* Input records:
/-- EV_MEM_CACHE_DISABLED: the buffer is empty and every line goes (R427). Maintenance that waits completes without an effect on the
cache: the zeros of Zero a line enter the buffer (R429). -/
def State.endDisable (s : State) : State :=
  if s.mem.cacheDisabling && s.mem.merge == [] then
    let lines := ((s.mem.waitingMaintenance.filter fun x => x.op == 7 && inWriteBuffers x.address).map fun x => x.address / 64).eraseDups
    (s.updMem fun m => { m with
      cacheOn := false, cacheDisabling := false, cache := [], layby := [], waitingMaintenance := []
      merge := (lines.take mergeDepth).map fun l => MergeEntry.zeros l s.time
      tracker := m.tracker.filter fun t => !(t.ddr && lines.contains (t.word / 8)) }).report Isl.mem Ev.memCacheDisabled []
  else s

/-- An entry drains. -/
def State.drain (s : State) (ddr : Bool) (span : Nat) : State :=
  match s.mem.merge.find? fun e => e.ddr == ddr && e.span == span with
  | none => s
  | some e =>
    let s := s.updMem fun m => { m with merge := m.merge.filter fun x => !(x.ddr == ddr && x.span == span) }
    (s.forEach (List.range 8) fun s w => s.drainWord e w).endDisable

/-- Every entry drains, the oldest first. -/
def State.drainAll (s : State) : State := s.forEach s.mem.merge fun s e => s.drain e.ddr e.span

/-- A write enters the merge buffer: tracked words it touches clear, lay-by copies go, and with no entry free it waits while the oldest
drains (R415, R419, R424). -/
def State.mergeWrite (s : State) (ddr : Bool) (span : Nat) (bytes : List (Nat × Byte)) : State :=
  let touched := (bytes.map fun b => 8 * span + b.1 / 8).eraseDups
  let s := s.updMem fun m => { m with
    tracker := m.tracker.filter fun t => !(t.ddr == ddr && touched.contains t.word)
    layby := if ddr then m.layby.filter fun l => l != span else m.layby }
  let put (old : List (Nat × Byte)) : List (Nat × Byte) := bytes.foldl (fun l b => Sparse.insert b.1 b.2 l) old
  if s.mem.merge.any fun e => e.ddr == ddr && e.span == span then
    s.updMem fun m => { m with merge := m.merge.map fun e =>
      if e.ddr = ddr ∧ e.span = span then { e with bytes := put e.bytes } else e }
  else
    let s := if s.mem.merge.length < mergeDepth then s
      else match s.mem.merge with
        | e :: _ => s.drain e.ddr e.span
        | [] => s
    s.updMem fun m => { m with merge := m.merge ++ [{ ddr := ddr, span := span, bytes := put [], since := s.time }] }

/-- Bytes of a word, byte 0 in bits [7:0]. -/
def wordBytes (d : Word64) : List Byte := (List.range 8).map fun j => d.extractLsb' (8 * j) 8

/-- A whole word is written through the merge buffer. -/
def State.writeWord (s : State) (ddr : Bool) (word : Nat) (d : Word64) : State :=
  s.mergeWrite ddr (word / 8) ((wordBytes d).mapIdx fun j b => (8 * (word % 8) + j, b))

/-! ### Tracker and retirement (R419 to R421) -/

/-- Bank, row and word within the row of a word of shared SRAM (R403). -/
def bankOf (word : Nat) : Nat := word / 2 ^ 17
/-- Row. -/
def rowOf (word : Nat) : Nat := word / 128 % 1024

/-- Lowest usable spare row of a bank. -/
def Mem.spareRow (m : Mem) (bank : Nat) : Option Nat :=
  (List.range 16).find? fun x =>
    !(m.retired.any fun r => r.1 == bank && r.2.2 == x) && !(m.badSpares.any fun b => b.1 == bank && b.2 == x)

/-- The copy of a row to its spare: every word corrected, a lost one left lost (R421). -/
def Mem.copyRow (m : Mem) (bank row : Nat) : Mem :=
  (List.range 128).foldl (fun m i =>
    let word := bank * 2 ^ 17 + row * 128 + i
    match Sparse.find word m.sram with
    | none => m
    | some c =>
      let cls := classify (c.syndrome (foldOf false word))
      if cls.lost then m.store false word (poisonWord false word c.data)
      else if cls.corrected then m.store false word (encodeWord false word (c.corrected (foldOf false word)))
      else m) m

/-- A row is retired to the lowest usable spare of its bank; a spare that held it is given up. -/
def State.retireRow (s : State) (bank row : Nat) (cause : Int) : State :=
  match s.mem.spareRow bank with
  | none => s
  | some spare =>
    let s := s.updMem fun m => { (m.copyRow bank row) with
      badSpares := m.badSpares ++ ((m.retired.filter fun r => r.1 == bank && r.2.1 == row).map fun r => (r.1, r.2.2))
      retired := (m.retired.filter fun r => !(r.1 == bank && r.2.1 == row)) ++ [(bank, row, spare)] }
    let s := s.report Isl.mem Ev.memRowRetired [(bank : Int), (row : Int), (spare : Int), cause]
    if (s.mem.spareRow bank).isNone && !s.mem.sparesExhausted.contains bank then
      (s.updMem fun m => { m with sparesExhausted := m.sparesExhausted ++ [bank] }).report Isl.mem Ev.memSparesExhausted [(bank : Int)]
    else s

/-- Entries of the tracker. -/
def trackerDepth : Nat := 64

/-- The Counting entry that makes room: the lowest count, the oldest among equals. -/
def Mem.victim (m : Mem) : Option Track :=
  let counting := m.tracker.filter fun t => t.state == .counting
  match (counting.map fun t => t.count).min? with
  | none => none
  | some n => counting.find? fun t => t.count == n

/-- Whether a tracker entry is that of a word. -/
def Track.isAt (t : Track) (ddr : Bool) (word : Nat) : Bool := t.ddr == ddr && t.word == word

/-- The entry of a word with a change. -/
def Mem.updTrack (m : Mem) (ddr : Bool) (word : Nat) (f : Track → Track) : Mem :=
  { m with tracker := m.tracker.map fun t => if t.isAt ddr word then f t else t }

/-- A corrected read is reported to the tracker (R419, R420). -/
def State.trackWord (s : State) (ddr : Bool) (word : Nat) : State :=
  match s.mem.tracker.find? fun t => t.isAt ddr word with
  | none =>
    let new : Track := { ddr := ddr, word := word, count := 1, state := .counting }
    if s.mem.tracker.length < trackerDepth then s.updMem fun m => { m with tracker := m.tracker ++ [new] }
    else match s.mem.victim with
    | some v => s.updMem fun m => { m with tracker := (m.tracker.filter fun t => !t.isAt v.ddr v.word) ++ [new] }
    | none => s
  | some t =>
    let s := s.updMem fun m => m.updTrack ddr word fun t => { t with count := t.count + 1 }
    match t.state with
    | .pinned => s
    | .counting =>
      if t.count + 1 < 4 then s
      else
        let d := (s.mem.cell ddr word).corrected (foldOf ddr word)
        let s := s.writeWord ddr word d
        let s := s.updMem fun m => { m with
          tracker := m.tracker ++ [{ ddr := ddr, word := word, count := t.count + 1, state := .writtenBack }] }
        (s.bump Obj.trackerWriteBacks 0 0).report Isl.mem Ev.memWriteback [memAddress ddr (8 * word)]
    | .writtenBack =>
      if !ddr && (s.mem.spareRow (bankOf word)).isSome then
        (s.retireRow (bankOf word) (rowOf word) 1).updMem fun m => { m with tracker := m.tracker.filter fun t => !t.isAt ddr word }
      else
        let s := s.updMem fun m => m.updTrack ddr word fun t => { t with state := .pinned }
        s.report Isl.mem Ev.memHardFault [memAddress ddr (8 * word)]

* Work order: Write down exactly every line of the material above up to and including the line containing "let lines := ((s.mem.waitingMaintenance.filter".

* Written solution:
/-- EV_MEM_CACHE_DISABLED: the buffer is empty and every line goes (R427). Maintenance that waits completes without an effect on the
cache: the zeros of Zero a line enter the buffer (R429). -/
def State.endDisable (s : State) : State :=
  if s.mem.cacheDisabling && s.mem.merge == [] then
    let lines := ((s.mem.waitingMaintenance.filter fun x => x.op == 7 && inWriteBuffers x.address).map fun x => x.address / 64).eraseDups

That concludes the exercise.